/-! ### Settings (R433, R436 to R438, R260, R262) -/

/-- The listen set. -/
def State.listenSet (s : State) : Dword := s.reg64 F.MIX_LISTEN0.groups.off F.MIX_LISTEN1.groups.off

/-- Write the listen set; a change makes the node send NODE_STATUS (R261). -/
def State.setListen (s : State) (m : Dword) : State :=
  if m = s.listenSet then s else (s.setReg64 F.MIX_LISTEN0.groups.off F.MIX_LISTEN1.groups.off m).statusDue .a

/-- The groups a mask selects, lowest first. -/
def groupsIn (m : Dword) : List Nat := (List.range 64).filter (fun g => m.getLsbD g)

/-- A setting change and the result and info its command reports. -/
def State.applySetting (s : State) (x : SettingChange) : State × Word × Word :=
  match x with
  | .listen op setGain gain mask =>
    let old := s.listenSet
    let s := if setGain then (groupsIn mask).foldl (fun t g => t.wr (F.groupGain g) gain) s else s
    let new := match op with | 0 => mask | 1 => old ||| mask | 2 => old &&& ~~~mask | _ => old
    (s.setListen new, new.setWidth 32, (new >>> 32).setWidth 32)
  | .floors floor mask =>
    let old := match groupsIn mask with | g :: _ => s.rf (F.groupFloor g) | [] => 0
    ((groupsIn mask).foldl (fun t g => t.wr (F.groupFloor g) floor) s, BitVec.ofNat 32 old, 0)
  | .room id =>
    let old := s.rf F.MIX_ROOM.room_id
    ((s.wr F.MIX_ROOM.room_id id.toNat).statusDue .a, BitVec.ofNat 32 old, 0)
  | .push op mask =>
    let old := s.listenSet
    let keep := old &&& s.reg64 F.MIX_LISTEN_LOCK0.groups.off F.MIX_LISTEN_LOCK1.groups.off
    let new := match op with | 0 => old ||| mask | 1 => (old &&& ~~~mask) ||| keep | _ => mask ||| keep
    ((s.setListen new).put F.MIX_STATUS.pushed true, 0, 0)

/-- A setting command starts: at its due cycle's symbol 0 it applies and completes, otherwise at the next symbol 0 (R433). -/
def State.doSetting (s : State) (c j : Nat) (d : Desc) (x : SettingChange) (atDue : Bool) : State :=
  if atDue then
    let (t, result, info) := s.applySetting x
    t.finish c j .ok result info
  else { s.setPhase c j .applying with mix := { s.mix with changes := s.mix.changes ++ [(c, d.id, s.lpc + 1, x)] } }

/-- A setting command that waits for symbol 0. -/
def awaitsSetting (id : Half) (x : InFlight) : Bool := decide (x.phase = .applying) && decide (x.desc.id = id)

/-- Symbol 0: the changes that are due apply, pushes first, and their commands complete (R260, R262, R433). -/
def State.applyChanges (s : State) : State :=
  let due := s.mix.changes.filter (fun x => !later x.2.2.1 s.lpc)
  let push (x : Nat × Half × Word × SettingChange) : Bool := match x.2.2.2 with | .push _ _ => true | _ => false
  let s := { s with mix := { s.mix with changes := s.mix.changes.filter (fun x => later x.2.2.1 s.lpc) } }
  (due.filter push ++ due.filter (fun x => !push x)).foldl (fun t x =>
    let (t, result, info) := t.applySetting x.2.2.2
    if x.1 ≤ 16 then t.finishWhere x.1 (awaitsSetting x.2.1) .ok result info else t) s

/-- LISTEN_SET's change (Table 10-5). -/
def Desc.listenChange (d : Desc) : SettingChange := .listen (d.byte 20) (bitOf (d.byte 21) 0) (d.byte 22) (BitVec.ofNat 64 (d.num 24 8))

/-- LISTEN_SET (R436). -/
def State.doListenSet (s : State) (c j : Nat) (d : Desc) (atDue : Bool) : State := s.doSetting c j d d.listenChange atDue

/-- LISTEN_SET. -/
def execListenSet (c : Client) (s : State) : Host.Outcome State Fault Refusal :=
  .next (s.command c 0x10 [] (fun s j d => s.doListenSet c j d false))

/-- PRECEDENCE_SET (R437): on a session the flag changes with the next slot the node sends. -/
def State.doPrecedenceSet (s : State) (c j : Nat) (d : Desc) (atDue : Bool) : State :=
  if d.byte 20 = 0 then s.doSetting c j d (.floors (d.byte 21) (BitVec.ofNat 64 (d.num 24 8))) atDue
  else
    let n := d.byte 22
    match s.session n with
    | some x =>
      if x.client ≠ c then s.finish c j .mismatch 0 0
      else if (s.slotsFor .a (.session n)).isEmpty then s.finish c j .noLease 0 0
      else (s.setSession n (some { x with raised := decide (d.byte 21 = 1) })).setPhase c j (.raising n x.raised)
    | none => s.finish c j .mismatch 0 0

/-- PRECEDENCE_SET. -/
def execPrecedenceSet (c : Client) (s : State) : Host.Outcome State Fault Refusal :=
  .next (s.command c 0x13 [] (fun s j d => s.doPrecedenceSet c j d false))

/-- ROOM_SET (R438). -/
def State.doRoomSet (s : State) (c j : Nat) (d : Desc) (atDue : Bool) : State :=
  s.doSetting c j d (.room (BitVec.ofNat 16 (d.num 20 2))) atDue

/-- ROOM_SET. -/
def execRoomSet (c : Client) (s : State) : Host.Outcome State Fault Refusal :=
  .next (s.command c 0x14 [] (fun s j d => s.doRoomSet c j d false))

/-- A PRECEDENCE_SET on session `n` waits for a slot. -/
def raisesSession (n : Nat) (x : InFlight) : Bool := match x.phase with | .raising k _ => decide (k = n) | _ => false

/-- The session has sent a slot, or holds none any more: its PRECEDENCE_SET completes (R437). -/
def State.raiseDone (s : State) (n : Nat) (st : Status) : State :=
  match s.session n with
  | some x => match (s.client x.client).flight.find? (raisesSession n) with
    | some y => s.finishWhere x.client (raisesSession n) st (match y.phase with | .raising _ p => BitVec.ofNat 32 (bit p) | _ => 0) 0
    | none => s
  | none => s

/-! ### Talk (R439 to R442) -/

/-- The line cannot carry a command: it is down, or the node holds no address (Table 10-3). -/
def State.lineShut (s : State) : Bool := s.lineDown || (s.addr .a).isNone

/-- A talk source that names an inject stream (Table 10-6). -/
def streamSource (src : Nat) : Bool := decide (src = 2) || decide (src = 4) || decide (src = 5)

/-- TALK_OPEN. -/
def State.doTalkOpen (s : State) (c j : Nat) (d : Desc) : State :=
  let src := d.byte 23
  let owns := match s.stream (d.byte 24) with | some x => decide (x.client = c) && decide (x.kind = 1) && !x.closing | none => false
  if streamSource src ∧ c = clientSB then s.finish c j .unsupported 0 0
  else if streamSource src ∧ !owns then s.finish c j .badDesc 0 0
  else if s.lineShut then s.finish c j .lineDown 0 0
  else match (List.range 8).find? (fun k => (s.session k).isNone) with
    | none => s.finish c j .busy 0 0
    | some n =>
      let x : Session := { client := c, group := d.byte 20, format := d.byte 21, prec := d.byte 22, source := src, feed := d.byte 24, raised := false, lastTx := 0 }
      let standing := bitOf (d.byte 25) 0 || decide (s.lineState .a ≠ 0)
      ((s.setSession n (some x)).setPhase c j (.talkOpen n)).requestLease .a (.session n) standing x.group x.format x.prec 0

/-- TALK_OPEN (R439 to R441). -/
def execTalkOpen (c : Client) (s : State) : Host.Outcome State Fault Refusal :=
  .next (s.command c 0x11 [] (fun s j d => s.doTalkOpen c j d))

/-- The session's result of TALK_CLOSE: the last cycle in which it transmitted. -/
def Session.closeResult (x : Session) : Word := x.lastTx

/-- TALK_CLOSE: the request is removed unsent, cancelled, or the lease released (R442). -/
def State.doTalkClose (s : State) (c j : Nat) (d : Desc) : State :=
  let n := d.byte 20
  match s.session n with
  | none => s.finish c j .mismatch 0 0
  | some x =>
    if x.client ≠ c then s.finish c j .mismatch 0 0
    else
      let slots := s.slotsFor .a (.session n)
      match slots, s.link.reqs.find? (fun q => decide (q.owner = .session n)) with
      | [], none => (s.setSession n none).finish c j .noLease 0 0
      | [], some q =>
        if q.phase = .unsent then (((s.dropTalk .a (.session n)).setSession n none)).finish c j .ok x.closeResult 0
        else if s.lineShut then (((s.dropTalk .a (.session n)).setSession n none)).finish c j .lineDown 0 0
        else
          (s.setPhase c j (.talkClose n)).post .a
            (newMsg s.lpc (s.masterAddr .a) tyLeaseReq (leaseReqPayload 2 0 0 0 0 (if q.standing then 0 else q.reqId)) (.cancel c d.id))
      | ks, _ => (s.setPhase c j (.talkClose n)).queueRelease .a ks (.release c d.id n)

════════════════════

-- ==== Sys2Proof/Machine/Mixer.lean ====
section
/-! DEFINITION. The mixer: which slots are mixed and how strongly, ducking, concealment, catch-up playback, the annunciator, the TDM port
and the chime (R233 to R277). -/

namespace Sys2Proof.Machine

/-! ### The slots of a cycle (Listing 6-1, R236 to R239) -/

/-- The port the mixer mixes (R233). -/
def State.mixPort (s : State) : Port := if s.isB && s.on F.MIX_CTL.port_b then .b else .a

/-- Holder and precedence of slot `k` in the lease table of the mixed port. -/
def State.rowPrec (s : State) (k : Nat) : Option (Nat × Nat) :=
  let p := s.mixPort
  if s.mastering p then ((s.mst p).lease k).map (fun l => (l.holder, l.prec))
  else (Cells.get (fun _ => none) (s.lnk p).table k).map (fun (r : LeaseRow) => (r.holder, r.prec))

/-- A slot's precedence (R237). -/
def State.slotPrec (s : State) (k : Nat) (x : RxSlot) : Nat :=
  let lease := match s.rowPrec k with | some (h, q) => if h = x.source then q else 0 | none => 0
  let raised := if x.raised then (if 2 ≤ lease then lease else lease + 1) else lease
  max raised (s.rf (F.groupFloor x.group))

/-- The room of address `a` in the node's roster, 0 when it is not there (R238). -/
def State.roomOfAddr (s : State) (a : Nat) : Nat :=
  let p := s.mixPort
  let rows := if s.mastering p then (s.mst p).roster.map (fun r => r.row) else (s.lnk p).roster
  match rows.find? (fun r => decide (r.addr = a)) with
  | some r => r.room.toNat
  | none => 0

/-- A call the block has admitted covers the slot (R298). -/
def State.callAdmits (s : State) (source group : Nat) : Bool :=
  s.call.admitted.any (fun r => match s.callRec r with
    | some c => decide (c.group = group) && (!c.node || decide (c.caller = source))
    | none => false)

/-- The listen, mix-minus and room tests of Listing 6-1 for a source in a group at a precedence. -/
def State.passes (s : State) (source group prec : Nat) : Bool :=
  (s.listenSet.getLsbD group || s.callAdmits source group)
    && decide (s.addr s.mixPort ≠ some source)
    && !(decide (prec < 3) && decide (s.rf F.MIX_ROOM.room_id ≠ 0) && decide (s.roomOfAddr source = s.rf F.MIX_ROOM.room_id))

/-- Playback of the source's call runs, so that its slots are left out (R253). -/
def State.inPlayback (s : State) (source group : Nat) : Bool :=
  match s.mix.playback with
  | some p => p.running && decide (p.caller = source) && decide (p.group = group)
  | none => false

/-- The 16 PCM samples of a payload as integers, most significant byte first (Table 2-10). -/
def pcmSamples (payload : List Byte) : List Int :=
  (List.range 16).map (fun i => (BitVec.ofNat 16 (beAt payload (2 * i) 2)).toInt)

════════════════════

■ BRIEF ■
Taking the lines above, repeat exactly those from the line that contains "0 (R433). -/" through the line that contains "t.finish c j .ok result info", and both of those lines as well. Include nothing else.

■ EXERCISE RESPONSE ■
/-- A setting command starts: at its due cycle's symbol 0 it applies and completes, otherwise at the next symbol 0 (R433). -/
def State.doSetting (s : State) (c j : Nat) (d : Desc) (x : SettingChange) (atDue : Bool) : State :=
  if atDue then
    let (t, result, info) := s.applySetting x
    t.finish c j .ok result info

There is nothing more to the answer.